His comments come the same day Canadians are marking the 30th anniversary of one of the worst mass shootings in Canadian history.

But Blair says until the list is approved by cabinet he won’t name any specific guns under consideration, including the one used in the Ecole Polytechnique shooting on Dec. 6, 1989.

He says he doesn’t want to create a run on gun purchases ahead of the ban.

The Ruger Mini-14 was used in the shooting where a gunman entered the Montreal school, killed 14 women and injured 14 people before killing himself.

Blair says the government will be clear about how certain weapons were selected when the list is made public.

While there is no firm date for its release, Blair said it will be done as soon as possible before noting it was only the second day of the new Parliament.

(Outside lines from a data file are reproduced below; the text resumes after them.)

-- ==== Sys2Proof/Machine/StreamFramer.lean ====
section
/-! DEFINITION. The StreamFramer unit: `SF.RESET` (R181), `SF.FEED` (R182 to R186), `SF.IDLE` (R187), and the run of a byte
sequence, `SF.RUN` (R119, R190). -/

namespace Sys2Proof.Machine

/-- The registers and events a framer step leaves, or the fault it met. -/
abbrev FramerStep := Except Fault (State × List Event)

/-- The warning of `COMPLETE` (R186): the candidate's last byte is not `TERM`. -/
def terminatorWarning (c : Cfg) (raw : Bytes) : List Event :=
  if byteAt raw (raw.length - 1) ≠ c.termByte then [.missingTerminator] else []

/-- The fate of a candidate (R186): `Frame` or `Discarded`, as `DECODE` with `SF_CHECK` judges it. -/
def candidateEvent (c : Cfg) (raw : Bytes) : Event :=
  match decodeFrame c raw c.sfCheck with
  | .ok m => .frame raw m
  | .err e => .discarded e raw

/-- `COMPLETE()` (R186). -/
def complete (s : State) : FramerStep :=
  match s.bufPart s.n.toNat with
  | .error f => .error f
  | .ok raw => .ok (s.resync, terminatorWarning s.cfg raw ++ [candidateEvent s.cfg raw])

/-- `SF.FEED(x)` in `SEEKING_PREFIX` (R183). -/
def feedSeeking (x : Byte) (s : State) : FramerStep :=
  if x ≠ s.cfg.prefixByte then .ok (s, [.skip x])
  else
    match s.append x with
    | .error f => .error f
    | .ok t => .ok ({ t with st := .readingHeader }, [])

/-- The header check of R184, when the fourth byte is held. -/
def checkHeader (t : State) : FramerStep :=
  match t.bufPart hdrLen with
  | .error f => .error f
  | .ok h =>
    if byteAt h 0 ≠ t.cfg.prefixByte ∨ byteAt h 1 ≠ t.cfg.formatByte then .ok (t.resync, [.badHeader h])
    else
      let l := u16be (byteAt h 2) (byteAt h 3)
      let u := { t with rem := BitVec.ofNat 16 l }
      if l = 0 then complete u else .ok ({ u with st := .readingBody }, [])

/-- `SF.FEED(x)` in `READING_HEADER` (R184). -/
def feedHeader (x : Byte) (s : State) : FramerStep :=
  match s.append x with
  | .error f => .error f
  | .ok t => if t.n.toNat < hdrLen then .ok (t, []) else checkHeader t

/-- `SF.FEED(x)` in `READING_BODY` (R185); `rem` is decremented only when it is at least 1 (R197, log 11). -/
def feedBody (x : Byte) (s : State) : FramerStep :=
  if s.rem = 0 then .error .remUnderflow
  else
    match s.append x with
    | .error f => .error f
    | .ok t =>
      let u := { t with rem := t.rem - 1 }
      if u.rem = 0 then complete u else .ok (u, [])

/-- `SF.FEED(x)`: dispatch on `st` as the step begins (R182). -/
def feed (x : Byte) (s : State) : FramerStep :=
  match s.st with
  | .seekingPrefix => feedSeeking x s
  | .readingHeader => feedHeader x s
  | .readingBody => feedBody x s

/-- `SF.RUN(s)` (R119, R190): the end state, and the concatenation of the steps' event lists. -/
def feedAll : Bytes → State → FramerStep
  | [], s => .ok (s, [])
  | x :: xs, s =>
    match feed x s with
    | .error f => .error f
    | .ok (t, evs) =>
      match feedAll xs t with
      | .error f => .error f
      | .ok (u, more) => .ok (u, evs ++ more)

/-- The instruction `SF.RESET` (R181): the registers at their reset values, no events; a partial frame is lost. -/
def execSfReset (s : State) : Host.Outcome State Fault Refusal := finish (.ok (s.resync, []))

/-- The instruction `SF.FEED` (R182). -/
def execSfFeed (x : Byte) (s : State) : Host.Outcome State Fault Refusal := finish (feed x s)

/-- The instruction `SF.IDLE` (R187): nothing is written, no events. -/
def execSfIdle (s : State) : Host.Outcome State Fault Refusal := finish (.ok (s, []))

end Sys2Proof.Machine
end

The Liberals promised during the federal election campaign to ban military-style assault rifles and give municipalities the ability to put limitations or bans on handguns within their own borders.

The party also said owners of legally purchased firearms that fall under the ban would receive fair-market compensations for their weapons as part of a buyback program. Blair said during the campaign about 250,000 semi-automatic assault rifles are owned legally in Canada.

The Liberals have been pressured by survivors of the Montreal Massacre to do more to restrict guns in Canada and Prime Minister Justin Trudeau used his House of Commons speech marking the massacre Friday to say the government will be moving on its campaign promises.

“We will strengthen gun laws and ban the type of weapons used at Ecole Polytechnique,” he said.

“These weapons, designed to kill the largest number of people in the shortest amount of time, have no place in our communities, in our streets, in our country.”